Alberto non voterà mai per Giachetti perché «il Pd non è un partito di
sinistra. L’unico che vedo di sinistra è Paolo Ferrero». Forte invece è
il vento che gonfia le vele ai Cinquestelle. «Dopo un anno di
disoccupazione a 250 euro al mese adesso lavoro per una ditta di
pulizie. Ma questa volta non mi fregheranno. Ormai ho deciso: voterò i
grillini», annuncia Pino. Brucia anche l’allarme sicurezza. Per il
presidente dei commercianti Mario Marchetti è il problema numero uno:
«Abbiamo un campo rom fra i più caldi di Roma. Inoltre, ci sarebbero
tante abitazioni che rischiano di essere occupate. Ci sentiamo
abbandonati». Questo quartiere sembra essere il manifesto dello
scontento delle periferie. Un anno fu l’epicentro degli scontri fra
residenti e migranti. Dovettero intervenire le forze dell’ordine.
Giachetti però non si arrende. Non ha promesso denaro ma «competenze»
per far diventare i municipi «veri e propri comuni». Basterà a placare
questa rabbia?
L’appello ai cittadini
Nella lunga giornata
il vice presidente della Camera non trascura nulla.
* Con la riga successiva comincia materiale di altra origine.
theorem State.selectHead_keeps {s : State} {e : Nat} {p : Nat} {i : Nat} {q : Nat} {cid : Nat} {cp : Copy} : Keeps 33377 s (State.selectHead s e p i q cid cp) := by
  unfold State.selectHead
  extract_lets +onlyGivenNames y0 y1 y2 y3
  clear_value y0 y1 y2 y3
  extract_lets +onlyGivenNames y4
  have h5 : Keeps 33377 s y4 := by
    subst y4
    exact State.lpiWake_keeps.mono rfl
  clear_value y4
  extract_lets +onlyGivenNames y6 y7
  clear_value y6 y7
  extract_lets +onlyGivenNames y8
  have h9 : Keeps 33377 s y8 := by
    subst y8
    exact Keeps.step State.setTmPort_keeps rfl (by assumption)
  clear_value y8
  extract_lets +onlyGivenNames y10
  have h11 : Keeps 33377 s y10 := by
    subst y10
    refine Keeps.foldl ?_ ?_
    · intro z12 z13
      exact State.shaperCharge_keeps.mono rfl
    · assumption
  clear_value y10
  extract_lets +onlyGivenNames y14
  have h15 : Keeps 33377 s y14 := by
    subst y14
    refine Keeps.step State.setQueue_keeps rfl (Keeps.step State.cbsTouch_keeps rfl ?_)
    assumption
  clear_value y14
  extract_lets +onlyGivenNames y16
  have h17 : Keeps 33377 s y16 := by
    subst y16
    exact Keeps.step State.cbsSpend_keeps rfl (by assumption)
  clear_value y16
  extract_lets +onlyGivenNames y18
  have h19 : Keeps 33377 s y18 := by
    subst y18
    exact Keeps.step State.latAll_keeps rfl (by assumption)
  clear_value y18
  extract_lets +onlyGivenNames y20
  have h21 : Keeps 33377 s y20 := by
    subst y20
    exact Keeps.step State.setCopy_keeps rfl (by assumption)
  clear_value y20
  extract_lets +onlyGivenNames y22
  have h23 : Keeps 33377 s y22 := by
    subst y22
    exact Keeps.step State.setWindow_keeps rfl (by assumption)
  clear_value y22
  extract_lets +onlyGivenNames y24
  have h25 : Keeps 33377 s y24 := by
    subst y24
    exact Keeps.step State.set_keeps rfl (by assumption)
  clear_value y24
  refine Keeps.step State.pmc_keeps rfl (Keeps.step State.bump_keeps rfl ?_)
  assumption

theorem State.selectPort_keeps {s : State} {e : Nat} {a : List Nat} : Keeps 117751 s (State.selectPort s e a) := by
  induction a generalizing s e
  · rw [State.selectPort]
    exact Keeps.refl
  · rename_i ih
    rw [State.selectPort]
    split
    · exact ih.mono rfl
    · split
      · rename_i x3 x4
        have h5 : Keeps 117751 s x3 := by
          refine Keeps.of_fst ?_ x4
          exact State.portPick_keeps.mono rfl
        exact ih.mono rfl
      · rename_i x7 _ _ x10
        have h11 : Keeps 117751 s x7 := by
          refine Keeps.of_fst ?_ x10
          exact State.portPick_keeps.mono rfl
        split
        · exact Keeps.refl
        · split
          · exact Keeps.refl
          · split
            · exact State.headDrop_keeps.mono rfl
            · split
              · exact State.headDrop_keeps.mono rfl
              · exact Keeps.step State.selectHead_keeps rfl (by assumption)

theorem execTmSelect_keeps {e : Quay} {s : State} : KeepsOut 117751 s (execTmSelect e s) := by
  unfold execTmSelect
  refine KeepsOut.next ?_
  split
  · exact Keeps.refl
  · extract_lets +onlyGivenNames y2 y3
    clear_value y2 y3
    exact State.selectPort_keeps.mono rfl

theorem State.gateHold_keeps {s : State} {p : Nat} : Keeps 32 s (State.gateHold s p) := by
  unfold State.gateHold
  extract_lets +onlyGivenNames y0
  clear_value y0
  split
  · exact State.setGate_keeps.mono rfl
  · exact State.setGate_keeps.mono rfl
  · exact Keeps.refl

theorem execGclEntryAdvance_keeps {p : Port} {s : State} : KeepsOut 32 s (execGclEntryAdvance p s) := by
  unfold execGclEntryAdvance
  refine KeepsOut.next ?_
  split
  · exact State.gateHold_keeps.mono rfl
  · exact Keeps.refl

theorem execGclChange_keeps {p : Port} {s : State} : KeepsOut 33 s (execGclChange p s) := by
  unfold execGclChange
  refine KeepsOut.next ?_
  extract_lets +onlyGivenNames y0
  clear_value y0
  split
  · split
    · extract_lets +onlyGivenNames y8
      have h9 : Keeps 33 s y8 := by
        subst y8
        refine Keeps.foldl ?_ ?_
        · intro z10 z11
          exact State.cbsTouch_keeps.mono rfl
        · exact Keeps.refl
      clear_value y8
      extract_lets +onlyGivenNames y12
      have h13 : Keeps 33 s y12 := by
        subst y12
        exact Keeps.step State.setGate_keeps rfl (by assumption)
      clear_value y12
      extract_lets +onlyGivenNames y14
      have h15 : Keeps 33 s y14 := by
        subst y14
        refine Keeps.step State.setBit_keeps rfl (Keeps.step State.setBit_keeps rfl ?_)
        assumption
      clear_value y14
      extract_lets +onlyGivenNames y16
      have h17 : Keeps 33 s y16 := by
        subst y16
        exact Keeps.step State.setBit_keeps rfl (by assumption)
      clear_value y16
      refine Keeps.step State.gateHold_keeps rfl (Keeps.step State.bump_keeps rfl ?_)
      assumption
    · exact Keeps.refl
  · exact Keeps.refl

/-! ### Machine/Egress.lean -/

theorem State.preDrop_keeps {s : State} {e : Nat} {cid : Nat} {cp : Copy} {reason : Nat} : Keeps 117751 s (State.preDrop s e cid cp reason) := by
  unfold State.preDrop
  refine Keeps.step State.copyDrop_keeps rfl (Keeps.step State.outDone_keeps rfl ?_)
  exact State.delCopy_keeps.mono rfl

theorem State.readRun_keeps {s : State} {x : CtxId} {e cid : Nat} {cp : Copy} {d : Desc} {bad fetchBad : Bool} {stop : Nat} : Keeps 117751 s (State.readRun s x e cid cp d bad fetchBad stop) := by
  unfold State.readRun
  extract_lets +onlyGivenNames y17 y18
  clear_value y17 y18
  split
  · exact Keeps.step State.preDrop_keeps rfl (State.bump_keeps.mono rfl)
  · split
    · exact Keeps.step State.preDrop_keeps rfl (State.bump_keeps.mono rfl)
    · extract_lets +onlyGivenNames y26
      clear_value y26
      extract_lets +onlyGivenNames y28 y29
      clear_value y28 y29
      extract_lets +onlyGivenNames y30
      have h31 : Keeps 117751 s y30 := by
        subst y30
        exact State.spoilWord_keeps.mono rfl
      clear_value y30
      extract_lets +onlyGivenNames y32
      clear_value y32
      refine Keeps.step State.setCtx_keeps rfl (Keeps.step State.zeroG_keeps rfl ?_)
      assumption

theorem State.readZone_keeps {s : State} {x : CtxId} {e cid : Nat} {cp : Copy} {d : Desc} {bad zoneBad fetchBad : Bool} {stop : Nat} : Keeps 117751 s (State.readZone s x e cid cp d bad zoneBad fetchBad stop) := by
  unfold State.readZone
  split
  · exact Keeps.step State.preDrop_keeps rfl (State.parityEvent_keeps.mono rfl)
  · split
    · exact Keeps.step State.preDrop_keeps rfl (State.bump_keeps.mono rfl)
    · exact State.readRun_keeps

theorem State.readStart_keeps {s : State} {x : CtxId} {e : Nat} {t : Nat} {cid : Nat} {cp : Copy} {d : Desc} {damaged : Bool} {zoneBad : Bool} {fetchBad : Bool} : Keeps 117751 s (State.readStart s x e t cid cp d damaged zoneBad fetchBad) := by
  unfold State.readStart
  extract_lets +onlyGivenNames y3
  have h4 : Keeps 117751 s y3 := by
    subst y3
    exact State.addTo_keeps.mono rfl
  clear_value y3
  extract_lets +onlyGivenNames y5
  clear_value y5
  extract_lets +onlyGivenNames y6
  have h7 : Keeps 117751 s y6 := by
    subst y6
    refine Keeps.plain (x := y3) ?_ {} rfl
    assumption
  clear_value y6
  extract_lets +onlyGivenNames y8
  have h9 : Keeps 117751 s y8 := by
    subst y8
    exact Keeps.step State.setWindow_keeps rfl (by assumption)
  clear_value y8
  extract_lets +onlyGivenNames y10
  have h11 : Keeps 117751 s y10 := by
    subst y10
    exact Keeps.step State.bumpIf_keeps rfl (by assumption)
  clear_value y10
  extract_lets +onlyGivenNames y12
  clear_value y12
  exact Keeps.step State.readZone_keeps rfl (by assumption)

theorem execEgressReadStart_keeps {e : Quay} {damaged : Bool} {zoneBad : Bool} {fetchBad : Bool} {s : State} : KeepsOut 117751 s (execEgressReadStart e damaged zoneBad fetchBad s) := by
  unfold execEgressReadStart
  refine KeepsOut.next ?_
  split
  · exact Keeps.refl
  · split
    · exact Keeps.refl
    · split
      · exact Keeps.refl
      · split
        · exact Keeps.refl
        · split
          · exact Keeps.refl
          · split
            · exact Keeps.refl
            · exact State.readStart_keeps.mono rfl

theorem State.sumL4_keeps {s : State} {c : Ctx} {rx : List Byte} {rst : List (Nat × Nat)} {st : List (Nat × Nat)} {out : List Byte} {i : Nat} {ty : Nat} {o : Nat} {n : Nat} {old : Option Nat} : Keeps 0 s (State.sumL4 s c rx rst st out i ty o n old).1 := by
  unfold State.sumL4
  extract_lets +onlyGivenNames y0 y1
  clear_value y0 y1
  split
  · split
    · dsimp only
      exact State.useFree_keeps.mono rfl
    · split
      · dsimp only
        exact Keeps.refl
      · extract_lets +onlyGivenNames y9
        clear_value y9
        dsimp only
        exact Keeps.refl
  · extract_lets +onlyGivenNames y12
    clear_value y12
    split
    · split
      · dsimp only
        exact Keeps.refl
      · extract_lets +onlyGivenNames y18 y19
        clear_value y18 y19
        dsimp only
        exact Keeps.refl
    · split
      · dsimp only
        exact Keeps.refl
      · extract_lets +onlyGivenNames y23 y24
        clear_value y23 y24
        dsimp only
        exact Keeps.refl

theorem State.sumOne_keeps {s : State} {c : Ctx} {e : Nat} {rx : List Byte} {rst : List (Nat × Nat)} {st : List (Nat × Nat)} {out : List Byte} {i : Nat} : Keeps 1 s (State.sumOne s c e rx rst st out i).1 := by
  unfold State.sumOne
  split
  · dsimp only
    exact Keeps.refl
  · split
    · dsimp only
      exact Keeps.refl
    · extract_lets +onlyGivenNames y8 y9
      clear_value y8 y9
      split
      · dsimp only
        exact State.bump_keeps.mono rfl
      · split
        · split
          · dsimp only
            exact Keeps.refl
          · dsimp only
            exact Keeps.refl
        · exact State.sumL4_keeps.mono rfl

theorem State.sumAll_keeps {s : State} {c : Ctx} {e : Nat} {cp : Copy} {rx : List Byte} {out : List Byte} : Keeps 1 s (State.sumAll s c e cp rx out).1 := by
  unfold State.sumAll
  split
  · dsimp only
    exact Keeps.refl
  · extract_lets +onlyGivenNames y2 y3
    clear_value y2 y3
    refine Keeps.foldl_fst ?_ ?_
    · intro z4 z5 z6
      refine Keeps.step State.sumOne_keeps rfl ?_
      dsimp only
      exact Keeps.refl
    · dsimp only
      exact Keeps.refl

theorem State.predictFor_keeps {s : State} {p : Nat} {b : Nat} {phic : BitVec 16} : Keeps 0 s (State.predictFor s p b phic).1 := by
  unfold State.predictFor
  split
  · dsimp only
    exact State.useFree_keeps.mono rfl
  · dsimp only
    exact Keeps.refl

theorem State.timeFields_keeps {s : State} {c : Ctx} {cp : Copy} {e : Nat} {t : Stamp} {out : List Byte} : Keeps 1 s (State.timeFields s c cp e t out).1 := by
  unfold State.timeFields
  extract_lets +onlyGivenNames y0 y1 y2 y3
  clear_value y0 y1 y2 y3
  split
  · dsimp only
    exact Keeps.refl
  · extract_lets +onlyGivenNames y6 y7
    clear_value y6 y7
    split
    · dsimp only
      exact State.bump_keeps.mono rfl
    · split
      · split
        · dsimp only
          exact State.bump_keeps.mono rfl
        · extract_lets +onlyGivenNames y17 y18
          clear_value y17 y18
          extract_lets +onlyGivenNames y19
          have h20 : Keeps 1 s y19 := by
            subst y19
            exact State.bumpIf_keeps.mono rfl
          clear_value y19
          extract_lets +onlyGivenNames y21 y22 y23 y24
          clear_value y21 y22 y23 y24
          dsimp only
          assumption
      · split
        · dsimp only
          exact State.bump_keeps.mono rfl
        · extract_lets +onlyGivenNames y28 y29
          clear_value y28 y29
          extract_lets +onlyGivenNames y30
          have h31 : Keeps 1 s y30 := by
            subst y30
            exact State.bumpIf_keeps.mono rfl
          clear_value y30
          extract_lets +onlyGivenNames y32 y33 y34 y35
          clear_value y32 y33 y34 y35
          dsimp only
          assumption

theorem State.egressMirror_keeps {s : State} {e : Nat} {c : Ctx} {cp : Copy} {out : List Byte} : Keeps 117719 s (State.egressMirror s e c cp out) := by
  unfold State.egressMirror
  split
  · exact Keeps.refl
  · split
    · exact Keeps.refl
    · split
      · rename_i x8 x9
        have h10 : Keeps 117719 s x8 := by
          refine Keeps.of_fst ?_ x9
          exact State.mirrorReq_keeps.mono rfl
        assumption
      · rename_i x12 x13
        have h14 : Keeps 117719 s x12 := by
          refine Keeps.of_fst ?_ x13
          exact State.mirrorReq_keeps.mono rfl
        extract_lets +onlyGivenNames y15 y16 y17 y18
        clear_value y15 y16 y17 y18
        split
        · split
          · rename_i x21 x22
            have h23 : Keeps 117719 s x21 := by
              refine Keeps.of_fst ?_ x22
              exact Keeps.step State.bwAsk_keeps rfl (by assumption)
            assumption
          · rename_i x25 x26
            have h27 : Keeps 117719 s x25 := by
              refine Keeps.of_fst ?_ x26
              exact Keeps.step State.bwAsk_keeps rfl (by assumption)
            refine Keeps.step State.deliver_keeps rfl ?_
            split
            · assumption
            · exact Keeps.step State.flightAdd_keeps rfl (by assumption)
        · extract_lets +onlyGivenNames y31 y32 y33 y34
          clear_value y31 y32 y33 y34
          extract_lets +onlyGivenNames y35
          have h36 : Keeps 117719 s y35 := by
            subst y35
            split
            · assumption
            · exact Keeps.step State.flightAdd_keeps rfl (by assumption)
          clear_value y35
          extract_lets +onlyGivenNames y39
          clear_value y39
          extract_lets +onlyGivenNames y40
          have h41 : Keeps 117719 s y40 := by
            subst y40
            refine Keeps.plain (x := y35) ?_ {} rfl
            assumption
          clear_value y40
          extract_lets +onlyGivenNames y42
          clear_value y42
          exact Keeps.step State.setQuay_keeps rfl (by assumption)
Fa visita a un
centro per anziani in viale Lepetit. L’accoglienza almeno stavolta è
calorosa. Una signora l’invita a fare un match a burraco. «La ringrazio,
ma non so giocare», risponde sorridendo. Giachetti ha fretta di andare,
il pomeriggio di campagna elettorale è ancora lungo, ma la presidente
del Circolo lo invita a dire due parole: «Qui la gente vuole sentire la
sua voce, non la conoscono». Il candidato obbedisce, quasi incredulo.
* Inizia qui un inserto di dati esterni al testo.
theorem execDmaReadError_keeps {c : Chan} {cause : BitVec 2} {addr : Word} {s : State} : KeepsOut 118743 s (execDmaReadError c cause addr s) := by
  unfold execDmaReadError
  refine KeepsOut.next ?_
  split
  · split
    · refine Keeps.step State.txBack_keeps rfl ?_
      refine Keeps.step State.dmaReport_keeps rfl (Keeps.step State.useFree_keeps rfl ?_)
      exact Keeps.refl
    · extract_lets +onlyGivenNames y6
      clear_value y6
      extract_lets +onlyGivenNames y7
      have h8 : Keeps 118743 s y7 := by
        subst y7
        exact State.setChan_keeps.mono rfl
      clear_value y7
      extract_lets +onlyGivenNames y9
      have h10 : Keeps 118743 s y9 := by
        subst y9
        exact Keeps.step State.dmaReport_keeps rfl (by assumption)
      clear_value y9
      extract_lets +onlyGivenNames y11
      clear_value y11
      split
      · refine Keeps.foldl ?_ ?_
        · intro z13 z14
          exact State.rxDrop_keeps.mono rfl
        · exact Keeps.step State.setChan_keeps rfl (by assumption)
      · assumption
  · exact Keeps.refl

theorem State.closeVfs_keeps {s : State} : Keeps 117719 s (State.closeVfs s) := by
  unfold State.closeVfs
  refine Keeps.foldl ?_ ?_
  · intro z0 z1
    exact State.closeChan_keeps.mono rfl
  · exact Keeps.refl

theorem State.resetCh0_keeps {s : State} : Keeps 257 s (State.resetCh0 s) := by
  unfold State.resetCh0
  extract_lets +onlyGivenNames y0
  clear_value y0
  refine Keeps.step State.set_keeps rfl (Keeps.step State.setHead_keeps rfl ?_)
  exact State.setChan_keeps.mono rfl

theorem execFunctionLevelReset_keeps {fn : Fn} {s : State} : KeepsOut 117719 s (execFunctionLevelReset fn s) := by
  unfold execFunctionLevelReset
  refine KeepsOut.next ?_
  split
  · extract_lets +onlyGivenNames y1
    have h2 : Keeps 117719 s y1 := by
      subst y1
      exact State.closeVfs_keeps.mono rfl
    clear_value y1
    extract_lets +onlyGivenNames y3
    have h4 : Keeps 117719 s y3 := by
      subst y3
      refine Keeps.foldl ?_ ?_
      · intro z5 z6
        exact State.closeChan_keeps.mono rfl
      · assumption
    clear_value y3
    exact Keeps.step State.resetCh0_keeps rfl (by assumption)
  · refine Keeps.foldl ?_ ?_
    · intro z8 z9
      exact State.closeChan_keeps.mono rfl
    · exact Keeps.refl

theorem execVfEnableClear_keeps {s : State} : KeepsOut 118743 s (execVfEnableClear s) := by
  unfold execVfEnableClear
  refine KeepsOut.next ?_
  extract_lets +onlyGivenNames y0
  have h1 : Keeps 118743 s y0 := by
    subst y0
    exact State.closeVfs_keeps.mono rfl
  clear_value y0
  refine Keeps.plain (x := y0) ?_ {} rfl
  assumption

theorem execBusMasterDisable_keeps {fn : Fn} {s : State} : KeepsOut 1024 s (execBusMasterDisable fn s) := by
  unfold execBusMasterDisable
  refine KeepsOut.next ?_
  split
  · exact Keeps.refl
  · exact Keeps.plain (x := s) Keeps.refl {} rfl

theorem execBar4Access_keeps {write : Bool} {off : BitVec 32} {data : Word} {s : State} : KeepsOut 261889 s (execBar4Access write off data s) := by
  unfold execBar4Access
  refine KeepsOut.next ?_
  split
  · exact Keeps.refl
  · extract_lets +onlyGivenNames y2 y3
    clear_value y2 y3
    split
    · refine Keeps.step State.bump_keeps rfl ?_
      split
      · exact Keeps.refl
      · exact State.emit_keeps.mono rfl
    · split
      · split
        · exact Keeps.refl
        · exact Keeps.step State.useFree_keeps rfl (State.emit_keeps.mono rfl)
      · extract_lets +onlyGivenNames y12
        have h13 : Keeps 261889 s y12 := by
          subst y12
          exact State.pmc_keeps.mono rfl
        clear_value y12
        extract_lets +onlyGivenNames y14
        clear_value y14
        split
        · refine Keeps.mem (x := y12) ?_ {} rfl id id (Memory.wf_setBytes _ _) id
          assumption
        · split
          · refine Keeps.step State.emit_keeps rfl ?_
            refine Keeps.step State.mcheck_keeps rfl (Keeps.step State.useFree_keeps rfl ?_)
            assumption
          · exact Keeps.step State.emit_keeps rfl (by assumption)

/-! ### Machine/Bell.lean -/

theorem State.joinReady_keeps {s : State} {iss : Issuer} : Keeps 256 s (State.joinReady s iss) := by
  unfold State.joinReady
  split
  · exact Keeps.plain (x := s) Keeps.refl {} rfl
  · exact Keeps.refl

theorem State.ch0Sync_keeps {s : State} : Keeps 256 s (State.ch0Sync s) := by
  unfold State.ch0Sync
  exact State.setChan_keeps.mono rfl

theorem State.takeTail_keeps {s : State} {c : Nat} {index : Nat} : Keeps 257 s (State.takeTail s c index) := by
  unfold State.takeTail
  extract_lets +onlyGivenNames y0
  clear_value y0
  extract_lets +onlyGivenNames y1
  have h2 : Keeps 257 s y1 := by
    subst y1
    exact State.set_keeps.mono rfl
  clear_value y1
  split
  · extract_lets +onlyGivenNames y4
    clear_value y4
    extract_lets +onlyGivenNames y5
    have h6 : Keeps 257 s y5 := by
      subst y5
      split
      · exact Keeps.step State.setChan_keeps rfl (by assumption)
      · assumption
    clear_value y5
    exact Keeps.step State.joinReady_keeps rfl (by assumption)
  · assumption

theorem State.bellTail_keeps {s : State} {fn : Nat} {c : Nat} {index : Nat} {gen : Nat} : Keeps 257 s (State.bellTail s fn c index gen) := by
  unfold State.bellTail
  split
  · exact State.bump_keeps.mono rfl
  · split
    · exact Keeps.refl
    · split
      · exact State.bump_keeps.mono rfl
      · split
        · exact State.setChan_keeps.mono rfl
        · exact State.takeTail_keeps.mono rfl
C’è ancora qualcuno che ha voglia di ascoltare un politico da queste
parti. Prende il microfono e in poche parole spiega quale sia il suo
programma: «Sono qui per ringraziarvi. Voglio dirvi semplicemente che
sto raccogliendo tante idee per far ripartire Roma. Allo stesso tempo
non ho alcune intenzione di fare promesse a vanvera. Non accadrà più
quello che è successo negli anni passati. Però, vi dico anche che non
bastano il miglior sindaco e la migliore squadra di assessori. Ogni
cittadinodeve contribuire».
Pietro, un anziano seduto in un tavolo
di burraco, dice all’amico: «È una brava persona, ma non lo voterò
perché è del Pd». In fondo è questa la difficoltà di «Bobo». Vincere
anzitutto contro la cattiva fama del suo partito.